When I first started writing majour stories, I was eleven. Whenever I wrote, I felt free, like an eagle soaring high above the clouds, and my thoughts can loose, even the cobwebs hidden in the very back of my imagination. I learned to live through my writing, to describe what I felt through my characters. The first time I let someone read what I had written I refused to believe it was good enough. I felt as if I was exposing my inner soul to them, and I was pretty sure my inner soul was not that beautiful to look at. It seems, most people think otherwise. My writing led me to a new world, full of magic and love and courage. I discovered what being me meant, and I'll never forget the glorious day I came out of my corner and let that hidden part of me flow out into the lives of other people. I live contented that I've made at least some impact on other people's lives.

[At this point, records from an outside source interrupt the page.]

-- ==== Sys2Proof/Laws/KeepsServing.lean ====
section
/-!
SUPPORT. Frame laws of operations, captures, jets and ports: for each operation, the fields of the state it leaves as they are. The commands' own
frames and the invariants over a step are read off these.
-/

namespace Sys2Proof.Machine

/-! ## Queues -/

@[simp] theorem keeps_doorbellError (s : State) (p : Part) (q : QNo) (cause v : Nat) :
    (doorbellError s p q cause v).pending = s.pending ∧ (doorbellError s p q cause v).fresh = s.fresh ∧
    (doorbellError s p q cause v).now = s.now ∧ (doorbellError s p q cause v).pwr = s.pwr ∧
    (doorbellError s p q cause v).arb = s.arb ∧ (doorbellError s p q cause v).halves = s.halves ∧
    (doorbellError s p q cause v).ops = s.ops ∧ (doorbellError s p q cause v).ident = s.ident ∧
    (doorbellError s p q cause v).models = s.models ∧ (doorbellError s p q cause v).caps = s.caps ∧
    (doorbellError s p q cause v).jets = s.jets ∧ (doorbellError s p q cause v).lanes = s.lanes ∧
    (doorbellError s p q cause v).ports = s.ports ∧ (doorbellError s p q cause v).ptp = s.ptp ∧
    (doorbellError s p q cause v).ftn = s.ftn ∧ (doorbellError s p q cause v).keys = s.keys ∧
    (doorbellError s p q cause v).flt = s.flt ∧ (doorbellError s p q cause v).mgt = s.mgt ∧
    (∀ rp ro, regOf (doorbellError s p q cause v).pages rp ro = regOf s.pages rp ro) := by
  simp [doorbellError]

@[simp] theorem keeps_doSqTail (s : State) (p : Part) (q : QNo) (v : Word) :
    (doSqTail s p q v).pending = s.pending ∧ (doSqTail s p q v).fresh = s.fresh ∧ (doSqTail s p q v).now = s.now ∧
    (doSqTail s p q v).pwr = s.pwr ∧ (doSqTail s p q v).arb = s.arb ∧ (doSqTail s p q v).halves = s.halves ∧
    (doSqTail s p q v).ops = s.ops ∧ (doSqTail s p q v).ident = s.ident ∧ (doSqTail s p q v).models = s.models ∧
    (doSqTail s p q v).caps = s.caps ∧ (doSqTail s p q v).jets = s.jets ∧ (doSqTail s p q v).lanes = s.lanes ∧
    (doSqTail s p q v).ports = s.ports ∧ (doSqTail s p q v).ptp = s.ptp ∧ (doSqTail s p q v).ftn = s.ftn ∧
    (doSqTail s p q v).keys = s.keys ∧ (doSqTail s p q v).flt = s.flt ∧ (doSqTail s p q v).mgt = s.mgt ∧
    (∀ rp ro, regOf (doSqTail s p q v).pages rp ro = regOf s.pages rp ro) := by
  simp [doSqTail]

@[simp] theorem keeps_doCqHead (s : State) (p : Part) (q : QNo) (v : Word) :
    (doCqHead s p q v).pending = s.pending ∧ (doCqHead s p q v).fresh = s.fresh ∧ (doCqHead s p q v).now = s.now ∧
    (doCqHead s p q v).pwr = s.pwr ∧ (doCqHead s p q v).arb = s.arb ∧ (doCqHead s p q v).halves = s.halves ∧
    (doCqHead s p q v).ops = s.ops ∧ (doCqHead s p q v).ident = s.ident ∧ (doCqHead s p q v).models = s.models ∧
    (doCqHead s p q v).caps = s.caps ∧ (doCqHead s p q v).jets = s.jets ∧ (doCqHead s p q v).lanes = s.lanes ∧
    (doCqHead s p q v).ports = s.ports ∧ (doCqHead s p q v).ptp = s.ptp ∧ (doCqHead s p q v).ftn = s.ftn ∧
    (doCqHead s p q v).keys = s.keys ∧ (doCqHead s p q v).flt = s.flt ∧ (doCqHead s p q v).mgt = s.mgt ∧
    (∀ rp ro, regOf (doCqHead s p q v).pages rp ro = regOf s.pages rp ro) := by
  simp [doCqHead]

I met new people, discovered emotions I never knew existed, and along the way fell in love. I was so unused to the new feelings and sensations of the world I was discovering so rapidly, I started writing even more, pouring even more of me into my work. This thoroughly explains why my writing got better as I went along. I believe completely in dreams coming true. I also strongly think we should always write what we really feel, and not throw on a shallow mask that covers up the beauty of who we really are on the inside.

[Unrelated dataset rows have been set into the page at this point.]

-- ==== Sys2Proof/Laws/KeepsEngines.lean ====
section
/-!
SUPPORT. Frame laws of the Laths, the PTP engine and the Fountain: for each operation, the fields of the state it leaves as they are. The commands' own
frames and the invariants over a step are read off these.
-/

namespace Sys2Proof.Machine

/-! ## Lath -/

@[simp] theorem keeps_standbyLineLock (h : Half) (s : State) :
    (standbyLineLock h s).pending = s.pending ∧ (standbyLineLock h s).fresh = s.fresh ∧
    (standbyLineLock h s).now = s.now ∧ (standbyLineLock h s).outs = s.outs ∧ (standbyLineLock h s).pages = s.pages ∧
    (standbyLineLock h s).pwr = s.pwr ∧ (standbyLineLock h s).arb = s.arb ∧ (standbyLineLock h s).parts = s.parts ∧
    (standbyLineLock h s).bars = s.bars ∧ (standbyLineLock h s).ops = s.ops ∧ (standbyLineLock h s).ident = s.ident ∧
    (standbyLineLock h s).models = s.models ∧ (standbyLineLock h s).caps = s.caps ∧
    (standbyLineLock h s).jets = s.jets ∧ (standbyLineLock h s).lanes = s.lanes ∧
    (standbyLineLock h s).ports = s.ports ∧ (standbyLineLock h s).ptp = s.ptp ∧ (standbyLineLock h s).ftn = s.ftn ∧
    (standbyLineLock h s).keys = s.keys ∧ (standbyLineLock h s).flt = s.flt ∧ (standbyLineLock h s).mgt = s.mgt ∧
    (standbyLineLock h s).cnt = s.cnt := by
  simp [standbyLineLock]

@[simp] theorem keeps_xoLockTimeout (h : Half) (s : State) :
    (xoLockTimeout h s).pending = s.pending ∧ (xoLockTimeout h s).fresh = s.fresh ∧ (xoLockTimeout h s).now = s.now ∧
    (xoLockTimeout h s).pwr = s.pwr ∧ (xoLockTimeout h s).arb = s.arb ∧ (xoLockTimeout h s).parts = s.parts ∧
    (xoLockTimeout h s).ops = s.ops ∧ (xoLockTimeout h s).models = s.models ∧ (xoLockTimeout h s).caps = s.caps ∧
    (xoLockTimeout h s).jets = s.jets ∧ (xoLockTimeout h s).lanes = s.lanes ∧ (xoLockTimeout h s).ports = s.ports ∧
    (xoLockTimeout h s).ptp = s.ptp ∧ (xoLockTimeout h s).ftn = s.ftn ∧ (xoLockTimeout h s).keys = s.keys ∧
    (∀ rp ro, regOf (xoLockTimeout h s).pages rp ro = regOf s.pages rp ro) := by
  simp [xoLockTimeout]

@[simp] theorem keeps_moscClassify (h : Half) (hz : Nat) (s : State) :
    (moscClassify h hz s).pending = s.pending ∧ (moscClassify h hz s).fresh = s.fresh ∧
    (moscClassify h hz s).now = s.now ∧ (moscClassify h hz s).outs = s.outs ∧ (moscClassify h hz s).pages = s.pages ∧
    (moscClassify h hz s).pwr = s.pwr ∧ (moscClassify h hz s).arb = s.arb ∧ (moscClassify h hz s).parts = s.parts ∧
    (moscClassify h hz s).bars = s.bars ∧ (moscClassify h hz s).ops = s.ops ∧ (moscClassify h hz s).ident = s.ident ∧
    (moscClassify h hz s).models = s.models ∧ (moscClassify h hz s).caps = s.caps ∧
    (moscClassify h hz s).jets = s.jets ∧ (moscClassify h hz s).lanes = s.lanes ∧
    (moscClassify h hz s).ports = s.ports ∧ (moscClassify h hz s).ptp = s.ptp ∧ (moscClassify h hz s).ftn = s.ftn ∧
    (moscClassify h hz s).keys = s.keys ∧ (moscClassify h hz s).flt = s.flt ∧ (moscClassify h hz s).mgt = s.mgt ∧
    (moscClassify h hz s).cnt = s.cnt := by
  simp [moscClassify]

@[simp] theorem keeps_moscReclassify (h : Half) (hz : Nat) (s : State) :
    (moscReclassify h hz s).pending = s.pending ∧ (moscReclassify h hz s).fresh = s.fresh ∧
    (moscReclassify h hz s).now = s.now ∧ (moscReclassify h hz s).outs = s.outs ∧
    (moscReclassify h hz s).pages = s.pages ∧ (moscReclassify h hz s).pwr = s.pwr ∧
    (moscReclassify h hz s).arb = s.arb ∧ (moscReclassify h hz s).parts = s.parts ∧
    (moscReclassify h hz s).bars = s.bars ∧ (moscReclassify h hz s).ops = s.ops ∧
    (moscReclassify h hz s).ident = s.ident ∧ (moscReclassify h hz s).models = s.models ∧
    (moscReclassify h hz s).caps = s.caps ∧ (moscReclassify h hz s).jets = s.jets ∧
    (moscReclassify h hz s).lanes = s.lanes ∧ (moscReclassify h hz s).ports = s.ports ∧
    (moscReclassify h hz s).ptp = s.ptp ∧ (moscReclassify h hz s).ftn = s.ftn ∧
    (moscReclassify h hz s).keys = s.keys ∧ (moscReclassify h hz s).flt = s.flt ∧
    (moscReclassify h hz s).mgt = s.mgt ∧ (moscReclassify h hz s).cnt = s.cnt := by
  simp [moscReclassify]

@[simp] theorem keeps_primaryLineLock (h : Half) (s : State) :
    (primaryLineLock h s).pending = s.pending ∧ (primaryLineLock h s).now = s.now ∧
    (primaryLineLock h s).outs = s.outs ∧ (primaryLineLock h s).pages = s.pages ∧ (primaryLineLock h s).pwr = s.pwr ∧
    (primaryLineLock h s).arb = s.arb ∧ (primaryLineLock h s).parts = s.parts ∧ (primaryLineLock h s).bars = s.bars ∧
    (primaryLineLock h s).ops = s.ops ∧ (primaryLineLock h s).ident = s.ident ∧
    (primaryLineLock h s).models = s.models ∧ (primaryLineLock h s).caps = s.caps ∧
    (primaryLineLock h s).jets = s.jets ∧ (primaryLineLock h s).lanes = s.lanes ∧
    (primaryLineLock h s).ports = s.ports ∧ (primaryLineLock h s).ptp = s.ptp ∧ (primaryLineLock h s).ftn = s.ftn ∧
    (primaryLineLock h s).keys = s.keys ∧ (primaryLineLock h s).flt = s.flt ∧ (primaryLineLock h s).mgt = s.mgt ∧
    (primaryLineLock h s).cnt = s.cnt := by
  simp only [primaryLineLock]; (repeat' split) <;> simp

@[simp] theorem keeps_newHalf (s : State) (h : Half) :
    (newHalf s h).pending = s.pending ∧ (newHalf s h).fresh = s.fresh ∧ (newHalf s h).now = s.now ∧
    (newHalf s h).outs = s.outs ∧ (newHalf s h).pages = s.pages ∧ (newHalf s h).pwr = s.pwr ∧
    (newHalf s h).arb = s.arb ∧ (newHalf s h).parts = s.parts ∧ (newHalf s h).bars = s.bars ∧
    (newHalf s h).ops = s.ops ∧ (newHalf s h).ident = s.ident ∧ (newHalf s h).models = s.models ∧
    (newHalf s h).caps = s.caps ∧ (newHalf s h).jets = s.jets ∧ (newHalf s h).lanes = s.lanes ∧
    (newHalf s h).ports = s.ports ∧ (newHalf s h).ptp = s.ptp ∧ (newHalf s h).ftn = s.ftn ∧
    (newHalf s h).keys = s.keys ∧ (newHalf s h).flt = s.flt ∧ (newHalf s h).mgt = s.mgt ∧ (newHalf s h).cnt = s.cnt := by
  simp [newHalf]

@[simp] theorem keeps_newSequence (s : State) :
    (State.newSequence s).pending = s.pending ∧ (State.newSequence s).now = s.now ∧
    (State.newSequence s).pwr = s.pwr ∧ (State.newSequence s).halves = s.halves ∧
    (State.newSequence s).ident = s.ident ∧ (State.newSequence s).models = s.models ∧
    (State.newSequence s).jets = s.jets ∧ (State.newSequence s).lanes = s.lanes ∧
    (State.newSequence s).ports = s.ports ∧ (State.newSequence s).ptp = s.ptp ∧ (State.newSequence s).ftn = s.ftn ∧
    (State.newSequence s).keys = s.keys ∧ (State.newSequence s).flt = s.flt ∧ (State.newSequence s).mgt = s.mgt ∧
    (∀ rp ro, regOf (State.newSequence s).pages rp ro = regOf s.pages rp ro) := by
  simp [State.newSequence]

@[simp] theorem keeps_freshStart (s : State) (h : Half) :
    (freshStart s h).pending = s.pending ∧ (freshStart s h).now = s.now ∧ (freshStart s h).pwr = s.pwr ∧
    (freshStart s h).ident = s.ident ∧ (freshStart s h).models = s.models ∧ (freshStart s h).lanes = s.lanes ∧
    (freshStart s h).ports = s.ports ∧ (freshStart s h).ptp = s.ptp ∧ (freshStart s h).ftn = s.ftn ∧
    (freshStart s h).keys = s.keys ∧ (freshStart s h).flt = s.flt ∧ (freshStart s h).mgt = s.mgt ∧
    (∀ rp ro, regOf (freshStart s h).pages rp ro = regOf s.pages rp ro) := by
  simp [freshStart]

@[simp] theorem keeps_restartHalf (s : State) (h : Half) :
    (restartHalf s h).pending = s.pending ∧ (restartHalf s h).now = s.now ∧ (restartHalf s h).pwr = s.pwr ∧
    (restartHalf s h).ident = s.ident ∧ (restartHalf s h).models = s.models ∧ (restartHalf s h).jets = s.jets ∧
    (restartHalf s h).lanes = s.lanes ∧ (restartHalf s h).ports = s.ports ∧ (restartHalf s h).ftn = s.ftn ∧
    (restartHalf s h).keys = s.keys ∧ (restartHalf s h).flt = s.flt ∧ (restartHalf s h).mgt = s.mgt ∧
    (∀ rp ro, regOf (restartHalf s h).pages rp ro = regOf s.pages rp ro) := by
  simp [restartHalf]

@[simp] theorem keeps_lockRole (s : State) (h : Half) :
    (lockRole s h).pending = s.pending ∧ (lockRole s h).now = s.now ∧ (lockRole s h).pwr = s.pwr ∧
    (lockRole s h).ident = s.ident ∧ (lockRole s h).models = s.models ∧ (lockRole s h).lanes = s.lanes ∧
    (lockRole s h).ports = s.ports ∧ (lockRole s h).ptp = s.ptp ∧ (lockRole s h).ftn = s.ftn ∧
    (lockRole s h).keys = s.keys ∧ (lockRole s h).flt = s.flt ∧ (lockRole s h).mgt = s.mgt ∧
    (∀ rp ro, regOf (lockRole s h).pages rp ro = regOf s.pages rp ro) := by
  simp [lockRole]

@[simp] theorem keeps_commonClock (s : State) (h : Half) :
    (State.commonClock s h).pending = s.pending ∧ (State.commonClock s h).fresh = s.fresh ∧
    (State.commonClock s h).now = s.now ∧ (State.commonClock s h).ident = s.ident ∧
    (State.commonClock s h).models = s.models ∧ (State.commonClock s h).caps = s.caps ∧
    (State.commonClock s h).ptp = s.ptp ∧ (State.commonClock s h).ftn = s.ftn ∧
    (State.commonClock s h).keys = s.keys ∧ (State.commonClock s h).flt = s.flt ∧
    (State.commonClock s h).mgt = s.mgt := by
  simp [State.commonClock]

@[simp] theorem keeps_lathLock (h : Half) (s : State) :
    (lathLock h s).pending = s.pending ∧ (lathLock h s).now = s.now ∧ (lathLock h s).ident = s.ident ∧
    (lathLock h s).models = s.models ∧ (lathLock h s).ptp = s.ptp ∧ (lathLock h s).ftn = s.ftn ∧
    (lathLock h s).keys = s.keys ∧ (lathLock h s).flt = s.flt ∧ (lathLock h s).mgt = s.mgt := by
  simp [lathLock]

@[simp] theorem keeps_lathAcquireRetry (h : Half) (s : State) :
    (lathAcquireRetry h s).pending = s.pending ∧ (lathAcquireRetry h s).fresh = s.fresh ∧
    (lathAcquireRetry h s).now = s.now ∧ (lathAcquireRetry h s).outs = s.outs ∧ (lathAcquireRetry h s).pwr = s.pwr ∧
    (lathAcquireRetry h s).arb = s.arb ∧ (lathAcquireRetry h s).parts = s.parts ∧
    (lathAcquireRetry h s).bars = s.bars ∧ (lathAcquireRetry h s).ops = s.ops ∧
    (lathAcquireRetry h s).models = s.models ∧ (lathAcquireRetry h s).caps = s.caps ∧
    (lathAcquireRetry h s).jets = s.jets ∧ (lathAcquireRetry h s).lanes = s.lanes ∧
    (lathAcquireRetry h s).ports = s.ports ∧ (lathAcquireRetry h s).ptp = s.ptp ∧ (lathAcquireRetry h s).ftn = s.ftn ∧
    (lathAcquireRetry h s).keys = s.keys ∧ (lathAcquireRetry h s).mgt = s.mgt ∧
    (∀ rp ro, regOf (lathAcquireRetry h s).pages rp ro = regOf s.pages rp ro) := by
  simp [lathAcquireRetry]

@[simp] theorem keeps_lathFail (h : Half) (s : State) :
    (lathFail h s).pending = s.pending ∧ (lathFail h s).fresh = s.fresh ∧ (lathFail h s).now = s.now ∧
    (lathFail h s).pwr = s.pwr ∧ (lathFail h s).arb = s.arb ∧ (lathFail h s).parts = s.parts ∧
    (lathFail h s).ops = s.ops ∧ (lathFail h s).models = s.models ∧ (lathFail h s).caps = s.caps ∧
    (lathFail h s).jets = s.jets ∧ (lathFail h s).lanes = s.lanes ∧ (lathFail h s).ports = s.ports ∧
    (lathFail h s).ptp = s.ptp ∧ (lathFail h s).ftn = s.ftn ∧ (lathFail h s).keys = s.keys ∧
    (∀ rp ro, regOf (lathFail h s).pages rp ro = regOf s.pages rp ro) := by
  simp [lathFail]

To write, for me, is to live. I don't exactly know how other people view it, but my heart will always be in my writing. My first copy of my book was 196 pages long... typed. But it was only a shadow of me, because I had not given all of myself at the start. Now, as I rewrite my dream in the colors I absolutely want it to be, I will always remember that to write is to teach, to love, to learn, to understand and know everything about you. If you can't write with feeling in your heart, you might as well not write at all. I laugh and cry with my characters. They are part of me (and unfortunately, when I kill them off, it's a sad day) and a part of who I am. my writing IS me. it always will be.
That is what writing means to me.
And I invite everyone who reads this to show why they write, because to everyone else, you still haven't revealed your secret.